In-vivo diffusion analysis (INDI)
Post-processing pipeline for in-vivo cardiac diffusion tensor imaging.

Table of Contents

Introduction

This software is a post-processing pipeline designed for in-vivo cardiac diffusion tensor imaging. It currently accepts Siemens and Philips diffusion weighted DICOM data, as well as anonymised NIFTI data. It also supports both STEAM and spin-echo data.

After the data is loaded, the pipeline performs the following steps:

  • Image registration
  • Image curation
  • Tensor fitting
  • Segmentation
  • Export results

workflow

INDI runs from the command line, and when processing a dataset for the first time, INDI will require user input (pop-up matplotlib windows) which will be saved for future runs.

For more details:

See documentation for details on the post-processing pipeline.

See YAML settings for run configuration details.

Installation

Software has been tested on:

  • macOS 15.0 with python 3.12
  • Ubuntu 24.04 with python 3.12
  • Windows 10 with python 3.12

Clone the repository

Install git for your OS.

Then clone the repository.

git clone https://github.com/ImperialCollegeLondon/INDI.git

Installation in macOS (Intel and Apple silicon)

You may need to instal Xcode and Xcode’s Command Line Tools package as well, with this command:

xcode-select --install

Then install homebrew.

With homebrew install python 3.12:

brew install [email protected]

Also install imagemagick:

brew install imagemagick

Install the python environment in the INDI root directory:

python3.12 -m venv .venv
source .venv/bin/activate
pip install -U pip setuptools wheel pip-tools
pip-sync requirements_mac.txt

Installation in Ubuntu 24.04

install imagemagick:

sudo apt install imagemagick

install development tools:

sudo apt install git-all
sudo apt install build-essential
sudo apt install python3.12-venv
sudo apt-get install python3-tk python3-dev

Create the python environment in the INDI root directory:

ppython3 -m venv .venv
source .venv/bin/activate
pip install -U pip setuptools wheel pip-tools
pip-sync requirements_linux.txt

You may need to allow the display to show matplotlib windows with the following terminal command:

xhost +

Installation Windows 10 with conda

Install miniforge: Miniforge

Create a new environment with conda:

conda create --name indi python=3.12
conda activate indi

Then install the required packages:

pip install -U pip setuptools wheel pip-tools
pip-sync requirements_win.txt

Install imagemagick.


For development

Additional packages are required for development:

Install pre-commit

pre-commit install

Now pre-commit will run automatically on git commit. You can also run it manually with:

pre-commit run --all-files

This is required to ensure code quality and style before committing code changes.

Update requirements

The packages are pinned to specific versions in the requirements.in file. If you want to update the packages, you can do so with the following command (change the requirements file name according to the OS):

pip-compile --output-file=requirements_mac.txt
pip-sync requirements_mac.txt

Basic usage example

We are going to post-process a synthetic phantom dataset with non-rigid distortions. Please unzip the phantom data.
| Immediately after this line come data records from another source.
/-! ### Banks -/

/-- Axes that a role may have: required ones, then optional ones, in order (Table 7.9). -/
def roleAxes (role : Nat) : List Nat × List Nat :=
  if role ∈ [1, 2, 3, 4, 5, 10] then ([1], [2, 3, 4])
  else if role = 6 ∨ role = 7 then ([5, 6], [4])
  else if role = 8 ∨ role = 9 then ([2], [3, 4])
  else ([5, 6], [])

/-- A list that leaves out members of another, in order. -/
def subList : List Nat → List Nat → Bool
  | [], _ => true
  | _ :: _, [] => false
  | a :: l, b :: m => if a = b then subList l m else subList (a :: l) m

/-- Descriptor checks of R289: machine, axis quantities and order, breakpoints, CELL_COUNT. -/
def mapFormOk (d : MapDesc) (machines : Nat) : Bool :=
  let shape := (d.axisQ.length == d.axes.length) && decide (1 ≤ d.axes.length) && decide (d.axes.length ≤ 4) &&
    d.axes.all (fun a => decide (2 ≤ a.length) && decide (a.length ≤ 256)) &&
    d.cells.length == d.axes.foldl (fun n a => n * a.length) 1 && decide (d.machine < machines)
  let (req, opt) := roleAxes d.role
  let order := decide (0x80 ≤ d.role) ||
    ((d.axisQ.take req.length) == req && subList (d.axisQ.drop req.length) opt)
  let small := (d.role != 11 && d.role != 12) || d.axes.all fun a => decide (a.length ≤ 32)
  shape && order && small && (decide (1 ≤ d.role && d.role ≤ 12) || decide (0x80 ≤ d.role))

def rising : List Rat → Bool
  | a :: b :: l => decide (a < b) && rising (b :: l)
  | _ => true

/-- Roles that a set must hold for each machine (Table 7.9). -/
def requiredRoles : List Nat := [1, 2, 3, 4, 6, 7, 8, 9, 11, 12]

/-- VERIFY_RESULT of a set (R289): the first failing check. -/
def State.mapResult (s : State) (ms : MapSet) (c : MapChecks) : Nat :=
  let n := ms.machineType.length
  if !c.nvOk then 8
  else if !c.headerOk then 1
  else if !c.lengthsOk then 2
  else if !c.descriptorOk || !ms.maps.all (fun d => mapFormOk d n) then 3
  else if !ms.maps.all (fun d => d.axes.all rising) then 4
  else if !(List.range n).all (fun m => requiredRoles.all fun r => (ms.maps.filter fun d => d.role == r && d.machine == m).length == 1) then 5
  else if ms.setVersion < s.getN O.MIN_SET_VERSION then 6
  else if !(c.sigOk && s.otp.oemValid c.keyIndex) then 7
  else 0

def State.bank (s : State) (b : Nat) : Bank := s.nv.banks.getD b ⟨0, none, 0, []⟩
def State.putBank (s : State) (b : Nat) (x : Bank) : State := { s with nv := { s.nv with banks := s.nv.banks.set b x } }

/-- The staging bank (R283). -/
def State.staging (s : State) : Nat := match s.nv.activeBank with | some 0 => 1 | _ => 0

/-- Objects of the map store as the NV die has them (Table 7.15). -/
def State.syncMaps (s : State) : State :=
  let one := fun (s : State) (b : Nat) =>
    let x := s.bank b
    let id := match x.set with | some ms => ms.setId.toNat | none => 0
    let ver := match x.set with | some ms => ms.setVersion | none => 0
    (((s.set O.BANK_STATE (if s.nv.activeBank = some b then 5 else x.state) b).set O.SET_ID id b).set O.SET_VERSION ver b).set O.VERIFY_RESULT x.result b
  let s := one (one s 0) 1
  let s := s.set O.ACTIVE_BANK (match s.nv.activeBank with | some b => (b : Nat) | none => 255)
  let avail := fun (role m : Nat) => match s.mapSet with
    | none => false
    | some ms => match ms.grids.lookup (role, m), ms.find role m with
      | some base, some d => s.cellUsable base && s.cellUsable (base + d.cells.length - 1)
      | _, _ => false
  let s := s.set O.CORR_AVAIL (ofBits [avail 6 0, avail 7 0, avail 6 1, avail 7 1])
  let s := s.set O.CORR_SAVED_ID (match s.nv.corr with | some r => r.setId | none => 0)
  { s with fl := { s.fl with machineType := match s.mapSet with | some ms => [ms.machineType.getD 0 0, ms.machineType.getD 1 0] | none => [0, 0] } }

/-- MAP_VERIFY_DONE (R289): the staging bank becomes VALID or INVALID. -/
def mapVerified (b : Fin 2) (ms : MapSet) (c : MapChecks) (s : State) : State :=
  if s.staging ≠ b.val ∨ (s.bank b.val).state ≠ 2 then s
  else
    let r := s.mapResult ms c
    let s := (s.putBank b.val ⟨if r = 0 then 3 else 4, if r = 0 then some ms else none, r, (s.bank b.val).image⟩).syncMaps
    if r = 0 then s.leaveAll .mapVerifyFail else s.note .mapVerifyFail b.val

/-- Set fields agree with the configuration in force (R290). -/
def State.setFits (s : State) (ms : MapSet) : Bool :=
  ms.scope == s.cfg && (ms.arrangement : Int) == s.get O.ARRANGEMENT &&
  (List.range ms.polePairs.length).all fun m =>
    (ms.polePairs.getD m 0 : Int) == s.get O.POLE_PAIRS (if s.cfg = 1 ∧ s.get O.ARRANGEMENT = 0 then m else 0)

/-- The Helmet loads its safety maps from the active set, with ψ_PM at zero current (R290, R350, R363). -/
def State.loadSafety (s : State) : State :=
  let psi := fun (m : Nat) => match s.mapSet with
    | some ms =>
      let p : OpPoint := ⟨0, 0, 0, none, 0, 0⟩
      let d := (ms.look 11 m p).1
      let q := (ms.look 12 m p).1
      Config.sqrt (d * d + q * q)
    | none => 0
  { s with hlm := { s.hlm with mapsOk := s.mapSet.isSome, psiPM := [psi 0, psi 1] } }

/-- The swap after the durable write of ACTIVE_BANK (R290, steps 1 to 3; R291), with the Helmet's reload (R363). -/
def State.swapBanks (s : State) (b : Nat) : State :=
  let s := { s with nv := { s.nv with activeBank := some b } }
  let s := ((s.syncMaps.corrLoad).loadSafety).unnote .mapActiveInvalid
  { s.set O.MAP_STATUS (setBit (s.get O.MAP_STATUS) 1 true) with fl := { s.fl with verifying := false } }

/-- ACTIVATE once ACTIVE_BANK has had its durable writes (R412): the swap holds until the next start-up. -/
def State.spentBank (s : State) (id : ReqId) (b : Nat) : State := ((s.swapBanks b).note .enduranceSpent (O.ACTIVE_BANK.key 0)).done id

/-- ACTIVATE = 1 (R290): checks; ACTIVE_BANK is then written durably and the reply follows. -/
def activated (id : ReqId) (s : State) : State :=
  let b := s.staging
  let x := s.bank b
  if s.charger = true ∨ (s.sys.dev ≠ .standby ∧ s.sys.dev ≠ .ready) ∨ x.state ≠ 3 ∨ s.fl.saving.isSome then s.refuse id abortState
  else match x.set with
    | none => s.refuse id abortState
    | some ms =>
      if !s.setFits ms then s.refuse id abortValue
      else if s.spent (O.ACTIVE_BANK.key 0) then s.spentBank id b
      else s.persist id (O.ACTIVE_BANK.key 0) b

/-! ### Correction commands -/

/-- CORR_CMD 1 (R299). -/
def corrZero (id : ReqId) (s : State) : State :=
  (({ s with fl := { s.fl with corr := [] }, mem := { s.mem with frozen := [] } }.showCorr).leaveAll .mapCorrLimit).done id

/-- CORR_CMD 2: the snapshot is saved as one record of the persistent-object log; refused once a sleep command has been accepted. -/
def corrSave (id : ReqId) (s : State) : State :=
  if s.sup.entering.isSome then s.refuse id abortState
  else
    let s := { s with fl := { s.fl with saving := some ⟨match s.mapSet with | some ms => ms.setId.toNat | none => 0, s.fl.corr⟩ } }
    (s.set O.CORR_STATE 3).done id

/-- CORR_SAVE_DONE; a spent key keeps its record (R412). -/
def corrSaved (s : State) : State :=
  match s.fl.saving with
  | none => s
  | some r =>
    let s := { s with fl := { s.fl with saving := none } }
    let k := O.CORR_DATA.key 0
    ((if s.spent k then s.note .enduranceSpent k else { s with nv := { s.nv.commitRec k 0 with corr := some r } }).syncMaps).corrState false

/-- CORR_CMD 3. -/
def corrDrop (id : ReqId) (s : State) : State :=
  ({ s with nv := { s.nv with corr := none } }.syncMaps).done id

/-! ### The commands -/

def execActivate (r : Req) (s : State) : Host.Outcome State Fault Refusal := .next (s.writeReq r O.ACTIVATE 0 1 activated)
def execMapVerifyDone (bank : Fin 2) (mapSet : MapSet) (checks : MapChecks) (s : State) : Host.Outcome State Fault Refusal :=
  .next (mapVerified bank mapSet checks s)
def execCorrLearn (m : Fin 2) (ePsiD ePsiQ : Rat) (s : State) : Host.Outcome State Fault Refusal := .next (corrLearn m ePsiD ePsiQ s)
def execCorrReset (r : Req) (s : State) : Host.Outcome State Fault Refusal := .next (s.writeReq r O.CORR_CMD 0 1 corrZero)
def execCorrSave (r : Req) (s : State) : Host.Outcome State Fault Refusal := .next (s.writeReq r O.CORR_CMD 0 2 corrSave)
def execCorrDelete (r : Req) (s : State) : Host.Outcome State Fault Refusal := .next (s.writeReq r O.CORR_CMD 0 3 corrDrop)
def execCorrSaveDone (s : State) : Host.Outcome State Fault Refusal := .next (corrSaved s)

end Sys2Proof.Machine
end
The test_phantom_cdti_dicoms folder contains a subfolder named diffusion_images with the cdti simulated DICOMs. The DICOM files contain noisy diffusion weighted images with periodic non-rigid distortions, simulating a typical in-vivo scan.

INDI always looks recursively for subfolders named diffusion_images. The DICOM files must be inside this folder.

Before running we should have a look at the settings.yaml file, and check if the parameters makes sense. See YAML settings for more information. For this phantom example, the default settings should be fine.

Then run in the INDI python environment:

python main.py <data_path>

Where <data_path> is a folder that must contain at least a subfolder named diffusion_images with all the DICOM files.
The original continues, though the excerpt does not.